Records from a collection:
== == ==

-- ==== Sys2Proof/Laws/State.lean ====
section
/-! SUPPORT. What each update of State leaves in each field: one lemma per field per update, so that no proof unfolds a record
update. -/

namespace Sys2Proof.Machine

/-! `State.setV` -/

@[simp] theorem State.setV_mem (s : State) (x : Nibble) (b : Byte) : (s.setV x b).mem = s.mem := rfl
@[simp] theorem State.setV_v (s : State) (x : Nibble) (b : Byte) : (s.setV x b).v = s.v.set x.toNat b x.isLt := rfl
@[simp] theorem State.setV_i (s : State) (x : Nibble) (b : Byte) : (s.setV x b).i = s.i := rfl
@[simp] theorem State.setV_stack (s : State) (x : Nibble) (b : Byte) : (s.setV x b).stack = s.stack := rfl
@[simp] theorem State.setV_sp (s : State) (x : Nibble) (b : Byte) : (s.setV x b).sp = s.sp := rfl
@[simp] theorem State.setV_pc (s : State) (x : Nibble) (b : Byte) : (s.setV x b).pc = s.pc := rfl
@[simp] theorem State.setV_delayTimer (s : State) (x : Nibble) (b : Byte) : (s.setV x b).delayTimer = s.delayTimer := rfl
@[simp] theorem State.setV_soundTimer (s : State) (x : Nibble) (b : Byte) : (s.setV x b).soundTimer = s.soundTimer := rfl
@[simp] theorem State.setV_keyboard (s : State) (x : Nibble) (b : Byte) : (s.setV x b).keyboard = s.keyboard := rfl
@[simp] theorem State.setV_framebuffer (s : State) (x : Nibble) (b : Byte) : (s.setV x b).framebuffer = s.framebuffer := rfl
@[simp] theorem State.setV_awaitingKey (s : State) (x : Nibble) (b : Byte) : (s.setV x b).awaitingKey = s.awaitingKey := rfl
@[simp] theorem State.setV_lastTick (s : State) (x : Nibble) (b : Byte) : (s.setV x b).lastTick = s.lastTick := rfl
@[simp] theorem State.setV_error (s : State) (x : Nibble) (b : Byte) : (s.setV x b).error = s.error := rfl
@[simp] theorem State.setV_reply (s : State) (x : Nibble) (b : Byte) : (s.setV x b).reply = s.reply := rfl
@[simp] theorem State.setV_session (s : State) (x : Nibble) (b : Byte) : (s.setV x b).session = s.session := rfl
@[simp] theorem State.setV_rnd (s : State) (x : Nibble) (b : Byte) : (s.setV x b).rnd = s.rnd := rfl
@[simp] theorem State.setV_inputs (s : State) (x : Nibble) (b : Byte) : (s.setV x b).inputs = s.inputs := rfl
@[simp] theorem State.setV_inputIndex (s : State) (x : Nibble) (b : Byte) : (s.setV x b).inputIndex = s.inputIndex := rfl

/-! `State.setVF` -/

@[simp] theorem State.setVF_mem (s : State) (b : Byte) : (s.setVF b).mem = s.mem := rfl
@[simp] theorem State.setVF_i (s : State) (b : Byte) : (s.setVF b).i = s.i := rfl
@[simp] theorem State.setVF_stack (s : State) (b : Byte) : (s.setVF b).stack = s.stack := rfl
@[simp] theorem State.setVF_sp (s : State) (b : Byte) : (s.setVF b).sp = s.sp := rfl
@[simp] theorem State.setVF_pc (s : State) (b : Byte) : (s.setVF b).pc = s.pc := rfl
@[simp] theorem State.setVF_delayTimer (s : State) (b : Byte) : (s.setVF b).delayTimer = s.delayTimer := rfl
@[simp] theorem State.setVF_soundTimer (s : State) (b : Byte) : (s.setVF b).soundTimer = s.soundTimer := rfl
@[simp] theorem State.setVF_keyboard (s : State) (b : Byte) : (s.setVF b).keyboard = s.keyboard := rfl
@[simp] theorem State.setVF_framebuffer (s : State) (b : Byte) : (s.setVF b).framebuffer = s.framebuffer := rfl
@[simp] theorem State.setVF_awaitingKey (s : State) (b : Byte) : (s.setVF b).awaitingKey = s.awaitingKey := rfl
@[simp] theorem State.setVF_lastTick (s : State) (b : Byte) : (s.setVF b).lastTick = s.lastTick := rfl
@[simp] theorem State.setVF_error (s : State) (b : Byte) : (s.setVF b).error = s.error := rfl
@[simp] theorem State.setVF_reply (s : State) (b : Byte) : (s.setVF b).reply = s.reply := rfl
@[simp] theorem State.setVF_session (s : State) (b : Byte) : (s.setVF b).session = s.session := rfl
@[simp] theorem State.setVF_rnd (s : State) (b : Byte) : (s.setVF b).rnd = s.rnd := rfl
@[simp] theorem State.setVF_inputs (s : State) (b : Byte) : (s.setVF b).inputs = s.inputs := rfl
@[simp] theorem State.setVF_inputIndex (s : State) (b : Byte) : (s.setVF b).inputIndex = s.inputIndex := rfl

/-! `State.setI` -/

@[simp] theorem State.setI_mem (s : State) (a : Word) : (s.setI a).mem = s.mem := rfl
@[simp] theorem State.setI_v (s : State) (a : Word) : (s.setI a).v = s.v := rfl
@[simp] theorem State.setI_i (s : State) (a : Word) : (s.setI a).i = a := rfl
@[simp] theorem State.setI_stack (s : State) (a : Word) : (s.setI a).stack = s.stack := rfl
@[simp] theorem State.setI_sp (s : State) (a : Word) : (s.setI a).sp = s.sp := rfl
@[simp] theorem State.setI_pc (s : State) (a : Word) : (s.setI a).pc = s.pc := rfl
@[simp] theorem State.setI_delayTimer (s : State) (a : Word) : (s.setI a).delayTimer = s.delayTimer := rfl
@[simp] theorem State.setI_soundTimer (s : State) (a : Word) : (s.setI a).soundTimer = s.soundTimer := rfl
@[simp] theorem State.setI_keyboard (s : State) (a : Word) : (s.setI a).keyboard = s.keyboard := rfl
@[simp] theorem State.setI_framebuffer (s : State) (a : Word) : (s.setI a).framebuffer = s.framebuffer := rfl
@[simp] theorem State.setI_awaitingKey (s : State) (a : Word) : (s.setI a).awaitingKey = s.awaitingKey := rfl
@[simp] theorem State.setI_lastTick (s : State) (a : Word) : (s.setI a).lastTick = s.lastTick := rfl
@[simp] theorem State.setI_error (s : State) (a : Word) : (s.setI a).error = s.error := rfl
@[simp] theorem State.setI_reply (s : State) (a : Word) : (s.setI a).reply = s.reply := rfl
@[simp] theorem State.setI_session (s : State) (a : Word) : (s.setI a).session = s.session := rfl
@[simp] theorem State.setI_rnd (s : State) (a : Word) : (s.setI a).rnd = s.rnd := rfl
@[simp] theorem State.setI_inputs (s : State) (a : Word) : (s.setI a).inputs = s.inputs := rfl
@[simp] theorem State.setI_inputIndex (s : State) (a : Word) : (s.setI a).inputIndex = s.inputIndex := rfl
@[simp] theorem State.setI_getV (s : State) (a : Word) (z : Nibble) : (s.setI a).getV z = s.getV z := rfl

/-! `State.setPc` -/

@[simp] theorem State.setPc_mem (s : State) (a : Word) : (s.setPc a).mem = s.mem := rfl
@[simp] theorem State.setPc_v (s : State) (a : Word) : (s.setPc a).v = s.v := rfl
@[simp] theorem State.setPc_i (s : State) (a : Word) : (s.setPc a).i = s.i := rfl
@[simp] theorem State.setPc_stack (s : State) (a : Word) : (s.setPc a).stack = s.stack := rfl
@[simp] theorem State.setPc_sp (s : State) (a : Word) : (s.setPc a).sp = s.sp := rfl
@[simp] theorem State.setPc_pc (s : State) (a : Word) : (s.setPc a).pc = a := rfl
@[simp] theorem State.setPc_delayTimer (s : State) (a : Word) : (s.setPc a).delayTimer = s.delayTimer := rfl
@[simp] theorem State.setPc_soundTimer (s : State) (a : Word) : (s.setPc a).soundTimer = s.soundTimer := rfl
@[simp] theorem State.setPc_keyboard (s : State) (a : Word) : (s.setPc a).keyboard = s.keyboard := rfl
@[simp] theorem State.setPc_framebuffer (s : State) (a : Word) : (s.setPc a).framebuffer = s.framebuffer := rfl
@[simp] theorem State.setPc_awaitingKey (s : State) (a : Word) : (s.setPc a).awaitingKey = s.awaitingKey := rfl
@[simp] theorem State.setPc_lastTick (s : State) (a : Word) : (s.setPc a).lastTick = s.lastTick := rfl
@[simp] theorem State.setPc_error (s : State) (a : Word) : (s.setPc a).error = s.error := rfl
@[simp] theorem State.setPc_reply (s : State) (a : Word) : (s.setPc a).reply = s.reply := rfl
@[simp] theorem State.setPc_session (s : State) (a : Word) : (s.setPc a).session = s.session := rfl
@[simp] theorem State.setPc_rnd (s : State) (a : Word) : (s.setPc a).rnd = s.rnd := rfl
@[simp] theorem State.setPc_inputs (s : State) (a : Word) : (s.setPc a).inputs = s.inputs := rfl
@[simp] theorem State.setPc_inputIndex (s : State) (a : Word) : (s.setPc a).inputIndex = s.inputIndex := rfl
@[simp] theorem State.setPc_getV (s : State) (a : Word) (z : Nibble) : (s.setPc a).getV z = s.getV z := rfl
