theorem State.Inv.takeInput {s : State} (h : s.Inv) : s.takeInput.2.Inv := by
  have hle : loadsIn s.takeInput.2.inputs ≤ loadsIn s.inputs := by rw [← s.loadsIn_takeInput]; exact Nat.le_add_left ..
  obtain ⟨ins, n, e⟩ := s.takeInput_frame
  rw [e] at hle ⊢
  exact { h with contract := Nat.le_trans (Nat.add_le_add_right hle _) h.contract }

/-! ### Every operation keeps the invariant -/

/-- What a load that fits leaves meets the invariant, whatever was there before. -/
theorem State.inv_of_load {s : State} {bytes : List Byte} (hfit : bytes.length ≤ 3584) (hk : s.awaitingKey = false)
    (hlast : loadsIn s.inputs = 0) :
    State.Inv { s with mem := Memory.ofProgram 0x200 bytes, pc := 0x200#16, sp := 0, session := .loaded, reply := .ok } where
  memWf := Memory.wf_ofProgram_of_fits hfit
  pcBound := (by decide : (0x200#16).toNat ≤ 0x10FE)
  stackBound _ hj := absurd hj (Nat.not_lt_zero _)
  keyWait h := by simp [hk] at h
  suspendedInSession _ := rfl
  contract := by simp [State.HostContract, hlast]

theorem State.Inv.running_of_notLoaded {s : State} (h : s.Inv) (hs : s.session = .notLoaded) : s.awaitingKey = false := by
  cases hk : s.awaitingKey with
  | false => rfl
  | true => rw [h.suspendedInSession hk] at hs; cases hs

theorem State.Inv.executes {s t : State} {now : Rat} {r : Byte} {op : Word} {ins : Instr} (h : s.Inv) (hs : s.session = .loaded)
    (hk : s.awaitingKey = false) (hop : s.mem.fetch16 s.pc.toNat = .ok op) (hi : decode op = .ok ins)
    (ht : exec ins ((s.readied now).fetched r) = .next t) : t.Inv := by
  have heff := Effect.of_exec ht
  have hpc_le : s.pc.toNat ≤ 0xFFE := Memory.fetch16_bound hop
  have hpc : ((s.readied now).fetched r).pc.toNat = s.pc.toNat + 2 := toNat_add_two (a := s.pc) (by omega)
  exact {
    memWf := heff.memWf h.memWf
    pcBound := heff.pc.bound (by omega) (by omega) h.stackBound
    stackBound := fun j hj => by
      rcases heff.returnAddress j hj with e | ⟨hold, e⟩ <;> rw [e]
      · omega
      · exact h.stackBound j hold
    keyWait := fun hwait => by
      obtain ⟨x, rfl⟩ := heff.ldVxK_of_awaits hk hwait
      exact State.atKeyWait_of_executes hop hi ht
    suspendedInSession := fun _ => heff.session.trans hs
    contract := by
      unfold State.HostContract
      rw [heff.inputs, heff.session]
      exact h.contract }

== == ==

PROBLEM TO WORK ON:
Taking the lines above, repeat exactly those from the line that contains "(s.setI a).delayTimer = s.delayTimer := rfl" through the line that contains "(s.setI a).error = s.error := rfl", and both of those lines as well. Include nothing else.

TASK SOLUTION:
@[simp] theorem State.setI_delayTimer (s : State) (a : Word) : (s.setI a).delayTimer = s.delayTimer := rfl
@[simp] theorem State.setI_soundTimer (s : State) (a : Word) : (s.setI a).soundTimer = s.soundTimer := rfl
@[simp] theorem State.setI_keyboard (s : State) (a : Word) : (s.setI a).keyboard = s.keyboard := rfl
@[simp] theorem State.setI_framebuffer (s : State) (a : Word) : (s.setI a).framebuffer = s.framebuffer := rfl
@[simp] theorem State.setI_awaitingKey (s : State) (a : Word) : (s.setI a).awaitingKey = s.awaitingKey := rfl
@[simp] theorem State.setI_lastTick (s : State) (a : Word) : (s.setI a).lastTick = s.lastTick := rfl
@[simp] theorem State.setI_error (s : State) (a : Word) : (s.setI a).error = s.error := rfl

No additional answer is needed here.